28 December 2022
We arrived very early into Dubai and weren’t able to check in to our hotel. The hotel reception was chaotic and the staff weren’t very friendly and were also unbelievably inefficient – all of this (combined with a lack of sleep) upset Lisa considerably. We had to kill a couple of hours waiting in the lobby for our tour to pick us up. Lisa managed to snag us a couple of drinks from the breakfast buffet (without paying for it) which was great compared to the very expensive cafe options.

We were picked up by our guide Pablo and after a couple of stops we headed to our first attraction at the Palms Dubai. We went to The Point where we could get a great view of the Atlantis hotel. The Palm is very impressive and so much money has been spent creating the largest manmade island in the world.
From there we headed to an upscale market with a great view of the world’s only seven-star hotel. Apparently, everything in the hotel is gold plated – which just sounds a little stupid to me.




Next stop was the Blue Mosque named that as it is based on the Blue Mosque in Istanbul. We had to wear robes to cover our legs and arms. Lisa also wore a shawl to cover her head. The mosque was very impressive. It felt so quiet and peaceful. The mosque was huge and had four even taller minarets. It had very detailed inscriptions around the roof and walls and felt like a European cathedral but without the opulence.




Driving around the city was fascinating in itself. Modern Dubai has grown like crazy – we saw some photos of what it was like just forty years ago and the difference to today is astounding. The city seems to have picked up on every foreign brand possible and the food range is very wide – although this has had the effect of making it unclear as to what the original cuisine of the area was. Pablo gave us a bit of the history of the area. The people here used to be very poor and most of Dubai was just desert. Oil obviously changed everything. There are nine emirates and in the 1960s they got together under the leadership of Sheik Zahid and seven of them formed the modern country of UAE. Zahid was the first president until he died in 2004. They say “president” but it has to be someone from the royal family so it’s not really a true election. We saw a couple of cars from the royal family – they can be spotted as their number plate is just a single (or double) digit.
We then headed to the old Dubai souks (markets). Pablo gave us some advice on what to buy and how to buy.

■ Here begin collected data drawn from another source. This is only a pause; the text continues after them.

/-- Rule R110, the path at the same level: its checks, then the transfer. -/
theorem throughGate_same (hc : CodeOpen s (gateTarget s ev.vector size b)) (hv : s.vmFlag = false)
    (hdpl : Ar.dpl (gateTarget s ev.vector size b).code.ar ≤ s.privilege)
    (hchosen : Ar.isConforming (gateTarget s ev.vector size b).code.ar = true ∨
      Ar.dpl (gateTarget s ev.vector size b).code.ar = s.privilege) :
    throughGate ev s size b = passing s (sameChecks ev s (gateTarget s ev.vector size b))
      fun _ => .transferred (sameTransfer ev (gateTarget s ev.vector size b) s) := by
  have hnotInner : ¬ (Ar.isConforming (gateTarget s ev.vector size b).code.ar = false ∧
      Ar.dpl (gateTarget s ev.vector size b).code.ar < s.privilege) := by
    rintro ⟨hconf, hlt⟩
    obtain hc | heq := hchosen
    · exact absurd (hconf.symm.trans hc) (by decide)
    · exact absurd (heq ▸ hlt) (BitVec.lt_irrefl _)
  have hpath : choosePath ev s (gateTarget s ev.vector size b) = .ok .same :=
    (choosePath_ok ..).2 (.inr (.inr ⟨rfl, hnotInner, hdpl, hv⟩))
  simp only [throughGate, (codeOpen_iff (ev := ev)).1 hc, hpath, passing_ok]

/-- The bytes of an error code's push, by the width of the gate (rule R132). -/
theorem errorBytes_eq (ev : Event) (size : GateSize) :
    errorBytes ev size = match ev.errcode with | none => 0 | some _ => size.bytes := by
  unfold errorBytes
  cases ev.errcode <;> cases size <;> rfl

end Gate

/-! ### The checks of the two paths, in their order -/

section Checks
variable {ev : Event} {s : State} {g : Target}

/-- Rule R115, with the refusals of decisions D22 and D23. -/
theorem passing_sameChecks (need : Nat) (hneed : sameBytes g.size + errorBytes ev g.size = need) (d : Delivery) :
    passing s (sameChecks ev s g) (fun _ => d) =
      if ¬ RoomNotWrapping s.ss.inv.big s.esp need then .refused .stackPointerWraps
      else if ¬ StackRoom s.ss.inv s.ss.inv.big s.esp need then .raised s .ss 0#16
      else if ¬ InSegment g.code g.offset.toNat 1 then .raised s .gp 0#16
      else if Ar.accessed g.code.ar = false then .refused .accessedBitClear
      else d := by
  subst hneed
  simp only [sameChecks, passing_require, passing_require_last, passing_raise, passing_refuse, Bool.not_eq_true]

/-- Rule R111, where the fields of the TSS lie within its limit. -/
theorem passing_stackChecks {k : BitVec 2} (need : Nat) (done : NewStack → Delivery) (h : s.InTss k.toNat) :
    passing s (stackChecks ev s g k need) done = newStackOutcome ev s g k need done := by
  simp only [stackChecks, passing_require, passing_raise, passing_refuse, not_not, Bool.not_eq_true, not_and_or]
  rw [if_neg (not_not.2 h)]
  rfl

theorem passing_stackChecks_of_beyond {k : BitVec 2} (need : Nat) (done : NewStack → Delivery)
    (h : ¬ s.InTss k.toNat) : passing s (stackChecks ev s g k need) done = .refused .tssBeyondLimit := by
  rw [stackChecks, passing_require, if_pos h, passing_refuse]

end Checks

/-- Settles O25: the inner path's checks are those of `newStackOutcome`, after the test of the TSS limit. -/
theorem newStackChecksInOrder : Obligations.NewStackChecksInOrder := by
  intro ev s size b hg hc hv g k hconf hdpl need
  have hneed : innerBytes size + errorBytes ev size = need := congrArg (innerBytes size + ·) (errorBytes_eq ev size)
  rw [deliver_of_open hg hc, throughGate_inner hc hv hconf hdpl, hneed]
  exact ⟨fun h => passing_stackChecks_of_beyond _ _ (Nat.not_le.2 h), passing_stackChecks _ _⟩

/-- Settles O27: the same-level path's checks, one by one. -/
theorem sameLevelChecksInOrder : Obligations.SameLevelChecksInOrder := by
  intro ev s size b hg hc hv g hdpl hchosen need
  have hneed : sameBytes size + errorBytes ev size = need := congrArg (sameBytes size + ·) (errorBytes_eq ev size)
  rw [deliver_of_open hg hc, throughGate_same hc hv hdpl hchosen]
  exact passing_sameChecks need hneed _

/-! ### What the handler finds -/

section Entry
variable {ev : Event} {s : State} {size : GateSize} {b : Bool}

theorem SamePath.deliver (h : SamePath ev s size b) :
    deliver ev s = .transferred (sameTransfer ev (gateTarget s ev.vector size b) s) := by
  have ready := h.ready
  rw [same_bytes] at ready
  have hok : sameChecks ev s (gateTarget s ev.vector size b) = .ok () :=
    (sameChecks_ok ..).2 ⟨ready.noWrap, ready.room, ready.inCode, ready.accessed⟩
  rw [deliver_of_open h.gate h.code, throughGate_same h.code h.notV86 h.level h.chosen, hok, passing_ok]

theorem InnerPath.deliver {n : NewStack} (h : InnerPath ev s size b n) :
    deliver ev s = .transferred (innerTransfer ev (gateTarget s ev.vector size b) n s) := by
  have ready := h.ready
  rw [inner_bytes] at ready
  rw [deliver_of_open h.gate h.code, throughGate_inner h.code h.notV86 h.nonConforming h.level,
    (stackChecks_ok ..).2 ready, passing_ok]

end Entry

/-- Settles O29: an open same-level path is the transfer of rule R116, whose stack and registers are those of
`SameEntered`. -/
theorem sameLevelEntry : Obligations.SameLevelEntry := by
  intro ev s size b h
  have room := h.ready.noWrap
  rw [same_bytes] at room
  exact ⟨_, h.deliver, sameEntered_sameTransfer h.gate.mode h.notV86 room⟩

/-- Settles O30: an open inner path is the transfer of rule R112, whose stack and registers are those of
`InnerEntered`. -/
theorem innerLevelEntry : Obligations.InnerLevelEntry := by
  intro ev s size b n h
  have room := h.ready.noWrap
  rw [inner_bytes] at room
  exact ⟨_, h.deliver, innerEntered_innerTransfer h.gate.mode h.notV86 room⟩

end Sys2Proof.Machine
end

section
/-! PROOFS. The decoder against the encoder, and the opcodes that neither of them knows. -/

namespace Sys2Proof.Machine

/-! ### Decoding and encoding -/

/-- A well-formed instruction is read from its own bytes; an immediate below 256 is its byte's number (rule R70). -/
theorem decode_encode {i : Instr} (hw : i.wellFormed = true) (rest : List Byte) :
    decode (encode i ++ rest) = .ok (i, rest) := by
  cases i with
  | int3 => exact decode_int3 rest
  | intImm8 imm8 =>
    have himm : (BitVec.ofNat 8 imm8).toNat = imm8 := Nat.mod_eq_of_lt (wellFormed_intImm8.1 hw)
    have hd := decode_intImm8 (BitVec.ofNat 8 imm8) rest
    rwa [himm] at hd
  | into => exact decode_into rest

/-- What the decoder reads an instruction from begins with that instruction's bytes. -/
theorem eq_encode_append_of_decode {bytes rest : List Byte} {i : Instr} (h : decode bytes = .ok (i, rest)) :
    bytes = encode i ++ rest := by
  unfold decode at h
  split at h
  case h_1 => cases h
  case h_2 op tail =>
    split at h
    case isTrue hop => cases h; rw [hop]; rfl
    split at h
    case isTrue hop => cases h; rw [hop]; rfl
    split at h
    case isFalse => cases h
    case isTrue hop =>
      split at h
      case h_1 => cases h
      case h_2 imm8 _ =>
        cases h
        rw [hop, encode, BitVec.ofNat_toNat, BitVec.setWidth_eq]
        rfl

/-- Settles O2: the decoder reads only well-formed instructions, from their own bytes, and each of them. -/
theorem decodeEncodeAgree : Obligations.DecodeEncodeAgree := by
  intro i bytes rest
  constructor
  · intro h
    exact ⟨decode_wellFormed h, eq_encode_append_of_decode h⟩
  · rintro ⟨hw, rfl⟩
    exact decode_encode hw rest

/-! ### Unknown opcodes -/

section Unknown
variable {op : Byte} (h3 : op ≠ opcodeInt3) (hi : op ≠ opcodeIntImm8) (ho : op ≠ opcodeInto)
include h3 hi ho

/-- The first byte alone decides that an opcode is unknown (rules R65, R73). -/
theorem decode_unknownOpcode (rest : List Byte) : decode (op :: rest) = .error (.unknownOpcode op) := by
  simp only [decode, h3, ho, hi, if_false]

/-- The fetch passes the decoder's refusal on, once the opcode byte is inside the CS limit. -/
theorem fetchInstr_unknownOpcode {s : State} (hf : s.FetchInLimit 1) (hop : s.read8 (s.codeBase + s.eip) = op) :
    fetchInstr s = .error (.unknownOpcode op) := by
  have hd : decode s.fetchBytes = .error (.unknownOpcode op) := by
    rw [fetchBytes_eq, hop]
    exact decode_unknownOpcode h3 hi ho _
  simp only [fetchInstr, hf, hd, not_true, if_false]

end Unknown

/-- Settles O1: each word begins with a known opcode, or with the byte of no instruction. -/
theorem specWordsDecode : Obligations.SpecWordsDecode :=
  ⟨decode_int3 [], decode_intImm8 0x00#8 [], decode_intImm8 0xFF#8 [], decode_intImm8 0x03#8 [],
    decode_intImm8 0x04#8 [], decode_intImm8 0xCC#8 [], decode_intImm8 0xCE#8 [], decode_into [],
    decode_unknownOpcode (by decide) (by decide) (by decide) [],
    decode_unknownOpcode (by decide) (by decide) (by decide) [0xCC#8],
    decode_unknownOpcode (by decide) (by decide) (by decide) [0xCD#8, 0x21#8]⟩

/-- Settles O3: the decoder refuses the byte, so the fetch does, and nothing blocks the step before it. -/
theorem otherOpcodesRefused : Obligations.OtherOpcodesRefused := by
  intro op h3 hi ho
  refine ⟨decode_unknownOpcode h3 hi ho, ?_⟩
  intro s hs hp hm ht hf hop
  exact step_of_fetch_error (blocked_none.2 ⟨hs, hp, hm, ht⟩) (fetchInstr_unknownOpcode h3 hi ho hf hop)

end Sys2Proof.Machine
end

section
/-! PROOFS. The three instructions as interrupts and exceptions, the Virtual 8086 Mode check of rule R86, and the
completion of each instruction along every path that is no task switch. -/

namespace Sys2Proof.Machine

/-! ### An instruction that makes its interrupt -/

section Software
variable {i : Instr} {s t : State} {n : Byte}

/-- An instruction that makes an interrupt takes it as a software interrupt (rule R80). -/
theorem exec_eq_interrupt (h : Runnable s i.length) (hn : interruptOf s i = some n) :
    exec i s = interrupt (bySoftware n i.length s) s :=
  exec_of_interrupt h hn

/-- Where the delivery of its interrupt completes, so does the instruction. -/
theorem exec_of_transferred (h : Runnable s i.length) (hn : interruptOf s i = some n)
    (hd : deliver (bySoftware n i.length s) s = .transferred t) : exec i s = .next t :=
  (exec_eq_interrupt h hn).trans (interrupt_of_transferred hd)

end Software

/-! ### A raised exception -/

/-- Raising an exception is taking its event: a raise during its delivery is refused either way (rule R131,
decision D9). -/
theorem raiseException_eq_interrupt (e : Exc) (code : Word) (origin s : State) :
    raiseException e code origin s = interrupt (byException e code origin) s := by
  rw [raiseException, interrupt, exceptionEvent_eq]
  cases deliver (byException e code origin) s <;> rfl

/-! ### `INT imm8` and `INTO`, case by case -/

section Cases
variable {s : State}

/-- The immediate of `INT imm8` is the vector, unsigned (rule R70). -/
theorem bySoftware_vector_toNat {imm8 : Nat} (h : imm8 < 256) (len : Nat) (s : State) :
    (bySoftware (BitVec.ofNat 8 imm8) len s).vector.toNat = imm8 :=
  Nat.mod_eq_of_lt h

/-- Rules R82 and R86 together. -/
theorem exec_intImm8_eq (h : Runnable s 2) (imm8 : Nat) :
    exec (.intImm8 imm8) s =
      if s.pe = true ∧ s.vmFlag = true ∧ s.iopl < 3 then interrupt (byException .gp 0#16 s) s
      else interrupt (bySoftware (BitVec.ofNat 8 imm8) 2 s) s := by
  rw [exec_intImm8 h, raiseException_eq_interrupt]
  simp only [mode_eq_v86_iff, and_assoc]
  rfl

/-- Rule R86: `INT imm8` is turned away in Virtual 8086 Mode with IOPL less than 3. -/
theorem exec_intImm8_of_trapped (h : Runnable s 2) (imm8 : Nat) (hpe : s.pe = true) (hv : s.vmFlag = true)
    (hio : s.iopl < 3) : exec (.intImm8 imm8) s = interrupt (byException .gp 0#16 s) s :=
  (exec_intImm8_eq h imm8).trans (if_pos ⟨hpe, hv, hio⟩)

/-- Rule R82: in every other state `INT imm8` makes its interrupt. -/
theorem exec_intImm8_of_allowed (h : Runnable s 2) (imm8 : Nat)
    (ha : ¬ (s.pe = true ∧ s.vmFlag = true ∧ s.iopl < 3)) :
    exec (.intImm8 imm8) s = interrupt (bySoftware (BitVec.ofNat 8 imm8) 2 s) s :=
  (exec_intImm8_eq h imm8).trans (if_neg ha)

We tried some mint stone which is good for curing sinus issues – it was definitely strong smelling! There were so many hawkers trying to sell you things – they could be ignored and weren’t overly pushy, but it was still hard work. Lisa tried to haggle with a guy for a magnet, but he wasn’t having any of it. In the end we couldn’t find the magnet anywhere else, so we had to go back and pay full price! We then boarded boats to cross the Dubai creek before boarding the minibus again for our final stop. This was a restaurant in the original part of Dubai. The area felt very old and was part of the original 55 houses of Dubai. We looked at some photos showing the history of Dubai which again emphasised how far the country had come in such a short time. We finished with a traditional coffee (sweetened with dates) – I quite liked it, but it was a bit exotic for Lisa.




We then headed to Dubai mall (the largest mall in the world). Pablo hooked us up with one of his drivers, who was very aggressive on the horn and with his driving. There are so many cars in Dubai and everything is spread out. I hate to think about the carbon footprint of this city, but it does fit with the importance of oil to the region.
After a quick McDonald’s lunch we explored the mall. Lisa had received a trip to the top of the Burj Khalifa for her birthday for her parents. She headed off to do that and I continued to explore the mall on my own. It was huge but not really that interesting – it feels like 80% of the shops are the same as what we saw in Melbourne and most of them are fashion (and I had already refreshed my look earlier in the year). The mall also included an aquarium and an ice skating rink. My lack of sleep was catching up on me and it made for a hard afternoon. Lisa loved the view from the top. We then caught the metro back to our hotel. We were both shattered and so dinner was from the metro mart and very low level. After much needed showers we collapsed into bed.
Overall Dubai was a fascinating place and I’d come back to explore further. It was vey multi-cultural, but also illustrated the extreme inequality in the society.